The paper also says, “a substantial portion of his wealth is tied up in three passive partnerships that owe an additional $2 billion to a string of lenders.”
No one has put together a complete picture of Trump’s finances, in part because he refuses to reveal his tax returns. But if he were to be elected president he would have conflicts of economic interest. One of his limited liability companies has a 60-year lease for a hotel in the Old Post Office Building in Washington, paying the federal government $3 million a year.
Pay Attention: Neal Gabler writes in The NY Times that Donald Trump may be the first presidential candidate in history who ran just to draw attention to himself and milk the notoriety for personal profit. Gabler says, “If you think of his campaign as a real-estate negotiation, the man who coined the term ‘art of the deal’ has taken a huge edifice, plastered his name all over it without investing much in it, and is very likely to abandon it as a troubled asset once the election is over and its value is diminished, leaving others holding the bag, just as he reportedly did during his serial bankruptcies. Only, in this case, the edifice is the Republican Party. It is Mr. Trump’s biggest deal ever.
Permawar: At least 50 people were killed and 90 wounded when a suicide bomber attacked a wedding in Turkey. The government blames the Islamic State.
The Games: American women ruled in the last day of track and other sports at the Rio Olympics. Allyson Felix anchored the 4×400 relay to win her sixth Olympic gold medal. Felix also won gold with the 4×100 relay. — Gwen Jorgensen, a 30-year-old former accountant, won the first gold medal for the US in the women’s triathlon. No one was close when she crossed the finish line. — The US women beat Spain 101-72 for the gold in basketball, their sixth straight. — OK, American men are in the games, too.

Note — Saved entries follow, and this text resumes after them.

/-! ### setArbiter -/

@[simp] theorem setArbiter_clock (x : Arbiter) : (s.setArbiter x).clock = s.clock := rfl
@[simp] theorem setArbiter_control (x : Arbiter) : (s.setArbiter x).control = s.control := rfl
@[simp] theorem setArbiter_stream (x : Arbiter) : (s.setArbiter x).stream = s.stream := rfl
@[simp] theorem setArbiter_mechanism (x : Arbiter) : (s.setArbiter x).mechanism = s.mechanism := rfl
@[simp] theorem setArbiter_arbiter (x : Arbiter) : (s.setArbiter x).arbiter = x := rfl
@[simp] theorem setArbiter_planner (x : Arbiter) : (s.setArbiter x).planner = s.planner := rfl
@[simp] theorem setArbiter_map (x : Arbiter) : (s.setArbiter x).map = s.map := rfl
@[simp] theorem setArbiter_zones (x : Arbiter) : (s.setArbiter x).zones = s.zones := rfl
@[simp] theorem setArbiter_monitor (x : Arbiter) : (s.setArbiter x).monitor = s.monitor := rfl
@[simp] theorem setArbiter_optics (x : Arbiter) : (s.setArbiter x).optics = s.optics := rfl
@[simp] theorem setArbiter_sled (x : Arbiter) : (s.setArbiter x).sled = s.sled := rfl
@[simp] theorem setArbiter_spindle (x : Arbiter) : (s.setArbiter x).spindle = s.spindle := rfl
@[simp] theorem setArbiter_recovery (x : Arbiter) : (s.setArbiter x).recovery = s.recovery := rfl
@[simp] theorem setArbiter_supervisor (x : Arbiter) : (s.setArbiter x).supervisor = s.supervisor := rfl
@[simp] theorem setArbiter_picks (x : Arbiter) : (s.setArbiter x).picks = s.picks := rfl
@[simp] theorem setArbiter_pending (x : Arbiter) : (s.setArbiter x).pending = s.pending := rfl
@[simp] theorem setArbiter_port (x : Arbiter) (p : Port) : (s.setArbiter x).port p = s.port p := by cases p <;> rfl

/-! ### setPlanner -/

@[simp] theorem setPlanner_clock (x : Planner) : (s.setPlanner x).clock = s.clock := rfl
@[simp] theorem setPlanner_control (x : Planner) : (s.setPlanner x).control = s.control := rfl
@[simp] theorem setPlanner_stream (x : Planner) : (s.setPlanner x).stream = s.stream := rfl
@[simp] theorem setPlanner_mechanism (x : Planner) : (s.setPlanner x).mechanism = s.mechanism := rfl
@[simp] theorem setPlanner_arbiter (x : Planner) : (s.setPlanner x).arbiter = s.arbiter := rfl
@[simp] theorem setPlanner_planner (x : Planner) : (s.setPlanner x).planner = x := rfl
@[simp] theorem setPlanner_map (x : Planner) : (s.setPlanner x).map = s.map := rfl
@[simp] theorem setPlanner_zones (x : Planner) : (s.setPlanner x).zones = s.zones := rfl
@[simp] theorem setPlanner_monitor (x : Planner) : (s.setPlanner x).monitor = s.monitor := rfl
@[simp] theorem setPlanner_optics (x : Planner) : (s.setPlanner x).optics = s.optics := rfl
@[simp] theorem setPlanner_sled (x : Planner) : (s.setPlanner x).sled = s.sled := rfl
@[simp] theorem setPlanner_spindle (x : Planner) : (s.setPlanner x).spindle = s.spindle := rfl
@[simp] theorem setPlanner_recovery (x : Planner) : (s.setPlanner x).recovery = s.recovery := rfl
@[simp] theorem setPlanner_supervisor (x : Planner) : (s.setPlanner x).supervisor = s.supervisor := rfl
@[simp] theorem setPlanner_picks (x : Planner) : (s.setPlanner x).picks = s.picks := rfl
@[simp] theorem setPlanner_pending (x : Planner) : (s.setPlanner x).pending = s.pending := rfl
@[simp] theorem setPlanner_port (x : Planner) (p : Port) : (s.setPlanner x).port p = s.port p := by cases p <;> rfl

/-! ### setMap -/

@[simp] theorem setMap_clock (x : PosMap) : (s.setMap x).clock = s.clock := rfl
@[simp] theorem setMap_control (x : PosMap) : (s.setMap x).control = s.control := rfl
@[simp] theorem setMap_stream (x : PosMap) : (s.setMap x).stream = s.stream := rfl
@[simp] theorem setMap_mechanism (x : PosMap) : (s.setMap x).mechanism = s.mechanism := rfl
@[simp] theorem setMap_arbiter (x : PosMap) : (s.setMap x).arbiter = s.arbiter := rfl
@[simp] theorem setMap_planner (x : PosMap) : (s.setMap x).planner = s.planner := rfl
@[simp] theorem setMap_map (x : PosMap) : (s.setMap x).map = x := rfl
@[simp] theorem setMap_zones (x : PosMap) : (s.setMap x).zones = s.zones := rfl
@[simp] theorem setMap_monitor (x : PosMap) : (s.setMap x).monitor = s.monitor := rfl
@[simp] theorem setMap_optics (x : PosMap) : (s.setMap x).optics = s.optics := rfl
@[simp] theorem setMap_sled (x : PosMap) : (s.setMap x).sled = s.sled := rfl
@[simp] theorem setMap_spindle (x : PosMap) : (s.setMap x).spindle = s.spindle := rfl
@[simp] theorem setMap_recovery (x : PosMap) : (s.setMap x).recovery = s.recovery := rfl
@[simp] theorem setMap_supervisor (x : PosMap) : (s.setMap x).supervisor = s.supervisor := rfl
@[simp] theorem setMap_picks (x : PosMap) : (s.setMap x).picks = s.picks := rfl
@[simp] theorem setMap_pending (x : PosMap) : (s.setMap x).pending = s.pending := rfl
@[simp] theorem setMap_port (x : PosMap) (p : Port) : (s.setMap x).port p = s.port p := by cases p <;> rfl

They won the 4×400 relay. — Matthew Centrowitz became the first American to win the 1500 meter run since 1908. — Paul Chelimo finished second in the 5,000 meter run, was disqualified for bumping elbows even as he celebrated, and was later reinstated to the silver medal.
The Obit Page: Lou Pearlman Lou Pearlman, the boy band impresario who created the Backstreet Boys and NSync 1990s before he was convicted of a Ponzi scheme, has died at 62, in the Federal Correctional Institution in Texarkana, Texas.
In This Corner: American Claressa Shields squares off today against Nouchka Fontijn of the Netherlands for the women’s middleweight boxing gold. It would be her second. Don’t bet against Shields.
$$$$$: As the Olympics come to a close in Rio today and countries count up the medals for national pride, the games have once again proved to be a losing enterprise for the host. Brazil and Rio are expected to run an estimated $4.6 billion in the red. This is in a city with neighborhoods controlled by gangs and open sewers that drain into the ocean.
The last profitable Olympics was held in Los Angeles in 1984, largely because the organizers used existing arenas rather than build monuments to a passing event. In the years since, the world has become littered with abandoned Olympic facilities. The Athens swimming pool is empty and the Sarajevo bobsled run is covered with graffiti and vines. The architecturally stunning “Bird’s Nest” stadium in Beijing is a white elephant.
Cities bid for the Olympics as a way to market themselves, but it rarely pays off. The Rio Olympics have sparked notions of permanently assigning the games to a handful of rotating cities, an idea that may not appeal to the power and arrogance of the International Olympic Committee, which considers it a privilege for a city to go broke to host the games.